Required work: Lines from the first one down to the one containing "refine State.lnApplyCfg_kept (maskSub" in the data below are the only ones needed; please return them exactly, both ends included.

Supplied records:
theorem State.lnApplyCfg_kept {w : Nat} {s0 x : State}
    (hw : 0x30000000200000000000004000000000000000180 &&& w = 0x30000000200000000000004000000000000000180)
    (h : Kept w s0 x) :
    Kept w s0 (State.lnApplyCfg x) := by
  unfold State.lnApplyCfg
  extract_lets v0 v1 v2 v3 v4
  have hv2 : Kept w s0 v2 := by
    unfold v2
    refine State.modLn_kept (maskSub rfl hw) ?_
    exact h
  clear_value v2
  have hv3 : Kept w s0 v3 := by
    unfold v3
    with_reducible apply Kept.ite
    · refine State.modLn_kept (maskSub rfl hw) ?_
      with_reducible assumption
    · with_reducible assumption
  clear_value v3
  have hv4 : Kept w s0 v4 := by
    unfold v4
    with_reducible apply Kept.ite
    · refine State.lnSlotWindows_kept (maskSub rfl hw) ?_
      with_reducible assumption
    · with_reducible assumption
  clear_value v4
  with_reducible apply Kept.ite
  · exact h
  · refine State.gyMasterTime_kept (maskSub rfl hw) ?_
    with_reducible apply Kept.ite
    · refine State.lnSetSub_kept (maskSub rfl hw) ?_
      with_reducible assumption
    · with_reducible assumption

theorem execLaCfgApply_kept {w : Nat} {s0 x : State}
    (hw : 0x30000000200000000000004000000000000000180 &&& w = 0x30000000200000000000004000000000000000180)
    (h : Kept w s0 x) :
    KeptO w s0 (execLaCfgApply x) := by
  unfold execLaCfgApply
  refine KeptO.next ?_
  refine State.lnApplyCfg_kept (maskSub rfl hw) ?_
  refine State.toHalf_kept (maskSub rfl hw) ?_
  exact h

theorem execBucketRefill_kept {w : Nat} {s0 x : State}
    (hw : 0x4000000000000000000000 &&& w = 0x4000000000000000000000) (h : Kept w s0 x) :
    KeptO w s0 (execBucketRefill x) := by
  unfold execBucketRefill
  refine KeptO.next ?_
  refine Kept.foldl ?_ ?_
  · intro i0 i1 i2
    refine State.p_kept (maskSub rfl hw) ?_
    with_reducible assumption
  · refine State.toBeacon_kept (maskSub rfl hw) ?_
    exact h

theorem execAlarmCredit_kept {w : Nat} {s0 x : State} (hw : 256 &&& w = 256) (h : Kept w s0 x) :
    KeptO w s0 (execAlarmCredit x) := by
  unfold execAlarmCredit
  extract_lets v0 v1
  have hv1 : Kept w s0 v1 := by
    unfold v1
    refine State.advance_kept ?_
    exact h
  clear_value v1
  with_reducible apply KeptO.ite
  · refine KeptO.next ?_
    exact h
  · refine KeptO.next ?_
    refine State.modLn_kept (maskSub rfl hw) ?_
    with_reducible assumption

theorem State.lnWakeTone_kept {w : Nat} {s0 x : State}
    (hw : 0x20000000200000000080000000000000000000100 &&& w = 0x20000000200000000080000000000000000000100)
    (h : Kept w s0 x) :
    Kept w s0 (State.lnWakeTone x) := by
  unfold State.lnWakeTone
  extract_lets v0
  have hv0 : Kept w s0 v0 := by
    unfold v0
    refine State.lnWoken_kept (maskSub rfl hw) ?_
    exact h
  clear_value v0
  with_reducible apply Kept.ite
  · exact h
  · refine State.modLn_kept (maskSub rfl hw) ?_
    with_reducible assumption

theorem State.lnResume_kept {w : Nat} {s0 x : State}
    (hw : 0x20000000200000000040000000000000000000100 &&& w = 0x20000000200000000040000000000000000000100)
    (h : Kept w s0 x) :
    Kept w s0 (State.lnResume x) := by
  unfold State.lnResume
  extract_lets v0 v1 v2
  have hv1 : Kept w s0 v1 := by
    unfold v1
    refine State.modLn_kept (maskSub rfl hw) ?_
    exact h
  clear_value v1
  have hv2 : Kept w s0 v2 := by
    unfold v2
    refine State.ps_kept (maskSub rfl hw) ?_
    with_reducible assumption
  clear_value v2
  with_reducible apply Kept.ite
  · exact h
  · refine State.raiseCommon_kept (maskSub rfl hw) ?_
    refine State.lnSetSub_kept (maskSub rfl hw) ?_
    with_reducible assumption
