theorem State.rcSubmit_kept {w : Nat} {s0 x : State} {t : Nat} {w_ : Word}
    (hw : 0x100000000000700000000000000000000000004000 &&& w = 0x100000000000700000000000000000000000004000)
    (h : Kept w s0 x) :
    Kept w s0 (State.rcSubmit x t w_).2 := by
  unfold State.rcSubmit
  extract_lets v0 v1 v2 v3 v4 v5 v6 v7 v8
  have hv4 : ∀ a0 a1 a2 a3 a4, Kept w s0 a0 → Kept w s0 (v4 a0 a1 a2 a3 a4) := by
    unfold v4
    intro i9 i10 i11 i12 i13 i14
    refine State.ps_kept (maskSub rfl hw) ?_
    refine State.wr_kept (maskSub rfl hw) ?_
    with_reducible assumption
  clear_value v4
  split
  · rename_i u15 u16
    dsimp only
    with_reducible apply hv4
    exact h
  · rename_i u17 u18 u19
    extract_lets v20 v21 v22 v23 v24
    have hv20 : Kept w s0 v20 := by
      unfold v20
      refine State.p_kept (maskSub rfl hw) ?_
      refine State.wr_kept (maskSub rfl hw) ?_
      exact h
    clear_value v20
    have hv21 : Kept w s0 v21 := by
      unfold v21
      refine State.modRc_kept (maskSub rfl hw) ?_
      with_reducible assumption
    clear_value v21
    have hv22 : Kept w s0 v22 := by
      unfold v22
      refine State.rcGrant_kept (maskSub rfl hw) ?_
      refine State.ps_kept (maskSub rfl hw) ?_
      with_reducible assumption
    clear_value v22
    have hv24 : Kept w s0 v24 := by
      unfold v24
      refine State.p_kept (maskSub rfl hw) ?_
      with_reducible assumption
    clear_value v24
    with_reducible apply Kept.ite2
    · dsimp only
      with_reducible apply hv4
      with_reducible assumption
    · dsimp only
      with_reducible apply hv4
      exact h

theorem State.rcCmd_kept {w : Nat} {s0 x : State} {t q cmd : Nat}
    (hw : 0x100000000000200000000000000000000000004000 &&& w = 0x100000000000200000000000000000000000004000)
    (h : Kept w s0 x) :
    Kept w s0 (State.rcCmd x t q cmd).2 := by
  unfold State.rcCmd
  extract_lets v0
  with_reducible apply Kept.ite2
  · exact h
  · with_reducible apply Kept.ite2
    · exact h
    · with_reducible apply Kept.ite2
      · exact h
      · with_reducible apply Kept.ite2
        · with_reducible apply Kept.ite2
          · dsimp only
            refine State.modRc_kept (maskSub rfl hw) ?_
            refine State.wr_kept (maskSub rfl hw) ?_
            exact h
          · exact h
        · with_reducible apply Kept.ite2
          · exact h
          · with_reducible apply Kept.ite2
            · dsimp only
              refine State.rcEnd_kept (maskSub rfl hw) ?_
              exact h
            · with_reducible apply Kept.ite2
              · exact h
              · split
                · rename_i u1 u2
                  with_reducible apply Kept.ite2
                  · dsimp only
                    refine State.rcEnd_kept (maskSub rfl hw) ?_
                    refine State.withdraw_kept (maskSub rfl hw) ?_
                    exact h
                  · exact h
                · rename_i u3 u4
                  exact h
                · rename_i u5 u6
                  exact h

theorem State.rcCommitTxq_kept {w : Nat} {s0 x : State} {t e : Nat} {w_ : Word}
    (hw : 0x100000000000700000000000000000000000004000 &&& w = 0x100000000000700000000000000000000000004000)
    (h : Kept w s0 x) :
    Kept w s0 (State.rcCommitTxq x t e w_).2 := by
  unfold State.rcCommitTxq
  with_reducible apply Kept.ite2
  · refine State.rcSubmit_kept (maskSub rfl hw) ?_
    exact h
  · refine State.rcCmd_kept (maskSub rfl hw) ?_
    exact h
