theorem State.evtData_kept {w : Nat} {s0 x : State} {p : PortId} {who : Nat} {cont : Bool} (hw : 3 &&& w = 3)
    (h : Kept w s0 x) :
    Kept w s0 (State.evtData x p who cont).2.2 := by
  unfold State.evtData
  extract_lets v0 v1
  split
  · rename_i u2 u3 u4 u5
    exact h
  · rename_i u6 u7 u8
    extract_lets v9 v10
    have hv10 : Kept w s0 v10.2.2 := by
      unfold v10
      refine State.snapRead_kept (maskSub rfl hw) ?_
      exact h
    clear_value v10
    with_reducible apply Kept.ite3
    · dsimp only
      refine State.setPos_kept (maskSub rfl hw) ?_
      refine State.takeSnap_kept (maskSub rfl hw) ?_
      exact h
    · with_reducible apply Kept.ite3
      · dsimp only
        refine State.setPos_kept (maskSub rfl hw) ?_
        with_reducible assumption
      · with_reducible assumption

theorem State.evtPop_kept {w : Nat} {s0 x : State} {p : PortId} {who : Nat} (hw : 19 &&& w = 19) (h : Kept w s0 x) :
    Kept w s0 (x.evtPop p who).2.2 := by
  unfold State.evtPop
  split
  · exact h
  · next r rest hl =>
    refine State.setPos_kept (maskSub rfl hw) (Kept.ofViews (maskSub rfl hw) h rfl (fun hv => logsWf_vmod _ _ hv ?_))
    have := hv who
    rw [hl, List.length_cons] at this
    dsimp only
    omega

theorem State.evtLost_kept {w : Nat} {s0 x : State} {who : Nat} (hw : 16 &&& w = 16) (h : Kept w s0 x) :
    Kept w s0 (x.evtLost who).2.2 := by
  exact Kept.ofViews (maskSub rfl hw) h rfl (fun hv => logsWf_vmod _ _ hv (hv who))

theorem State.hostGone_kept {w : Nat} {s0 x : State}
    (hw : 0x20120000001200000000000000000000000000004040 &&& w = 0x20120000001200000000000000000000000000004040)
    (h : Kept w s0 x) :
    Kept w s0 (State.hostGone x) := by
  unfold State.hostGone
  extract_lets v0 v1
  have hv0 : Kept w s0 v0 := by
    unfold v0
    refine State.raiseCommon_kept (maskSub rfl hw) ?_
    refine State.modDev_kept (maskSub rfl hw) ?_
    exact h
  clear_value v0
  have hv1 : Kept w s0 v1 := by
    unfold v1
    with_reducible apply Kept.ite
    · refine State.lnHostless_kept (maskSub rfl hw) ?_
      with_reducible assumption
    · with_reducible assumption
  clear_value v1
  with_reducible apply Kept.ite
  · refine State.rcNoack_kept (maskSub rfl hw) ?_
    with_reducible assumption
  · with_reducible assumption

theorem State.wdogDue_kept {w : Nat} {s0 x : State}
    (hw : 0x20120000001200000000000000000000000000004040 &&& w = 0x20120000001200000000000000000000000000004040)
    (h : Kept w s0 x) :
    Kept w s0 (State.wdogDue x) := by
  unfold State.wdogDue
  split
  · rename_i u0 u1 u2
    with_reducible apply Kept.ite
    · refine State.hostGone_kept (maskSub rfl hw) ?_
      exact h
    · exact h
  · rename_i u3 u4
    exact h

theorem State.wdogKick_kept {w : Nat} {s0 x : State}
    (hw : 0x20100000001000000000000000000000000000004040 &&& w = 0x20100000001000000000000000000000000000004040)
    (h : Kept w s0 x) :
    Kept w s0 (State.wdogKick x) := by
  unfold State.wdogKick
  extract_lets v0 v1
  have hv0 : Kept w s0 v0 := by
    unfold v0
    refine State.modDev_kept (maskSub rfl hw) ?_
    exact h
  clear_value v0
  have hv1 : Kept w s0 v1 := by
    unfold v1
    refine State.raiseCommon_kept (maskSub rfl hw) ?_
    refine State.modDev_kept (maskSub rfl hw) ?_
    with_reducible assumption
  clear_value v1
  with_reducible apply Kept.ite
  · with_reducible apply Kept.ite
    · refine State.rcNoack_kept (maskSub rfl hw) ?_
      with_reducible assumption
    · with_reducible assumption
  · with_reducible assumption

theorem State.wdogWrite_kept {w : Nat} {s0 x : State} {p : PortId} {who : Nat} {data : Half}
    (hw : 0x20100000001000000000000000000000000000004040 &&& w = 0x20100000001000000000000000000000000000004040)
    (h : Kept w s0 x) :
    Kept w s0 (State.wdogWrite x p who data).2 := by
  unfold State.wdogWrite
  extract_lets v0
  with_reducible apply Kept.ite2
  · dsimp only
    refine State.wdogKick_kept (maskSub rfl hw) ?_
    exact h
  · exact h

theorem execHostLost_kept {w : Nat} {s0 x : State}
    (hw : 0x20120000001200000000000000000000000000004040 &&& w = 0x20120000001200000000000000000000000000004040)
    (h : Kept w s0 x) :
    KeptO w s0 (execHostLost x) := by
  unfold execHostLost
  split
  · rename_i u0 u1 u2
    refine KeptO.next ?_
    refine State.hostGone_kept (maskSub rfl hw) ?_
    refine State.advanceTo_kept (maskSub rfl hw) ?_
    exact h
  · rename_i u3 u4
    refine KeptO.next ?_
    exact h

Answer space:
theorem State.lnApplyCfg_kept {w : Nat} {s0 x : State}
    (hw : 0x30000000200000000000004000000000000000180 &&& w = 0x30000000200000000000004000000000000000180)
    (h : Kept w s0 x) :
    Kept w s0 (State.lnApplyCfg x) := by
  unfold State.lnApplyCfg
  extract_lets v0 v1 v2 v3 v4
  have hv2 : Kept w s0 v2 := by
    unfold v2
    refine State.modLn_kept (maskSub rfl hw) ?_
    exact h
  clear_value v2
  have hv3 : Kept w s0 v3 := by
    unfold v3
    with_reducible apply Kept.ite
    · refine State.modLn_kept (maskSub rfl hw) ?_
      with_reducible assumption
    · with_reducible assumption
  clear_value v3
  have hv4 : Kept w s0 v4 := by
    unfold v4
    with_reducible apply Kept.ite
    · refine State.lnSlotWindows_kept (maskSub rfl hw) ?_
      with_reducible assumption
    · with_reducible assumption
  clear_value v4
  with_reducible apply Kept.ite
  · exact h
  · refine State.gyMasterTime_kept (maskSub rfl hw) ?_
    with_reducible apply Kept.ite
    · refine State.lnSetSub_kept (maskSub rfl hw) ?_
      with_reducible assumption
    · with_reducible assumption

theorem execLaCfgApply_kept {w : Nat} {s0 x : State}
    (hw : 0x30000000200000000000004000000000000000180 &&& w = 0x30000000200000000000004000000000000000180)
    (h : Kept w s0 x) :
    KeptO w s0 (execLaCfgApply x) := by
  unfold execLaCfgApply
  refine KeptO.next ?_
  refine State.lnApplyCfg_kept (maskSub rfl hw) ?_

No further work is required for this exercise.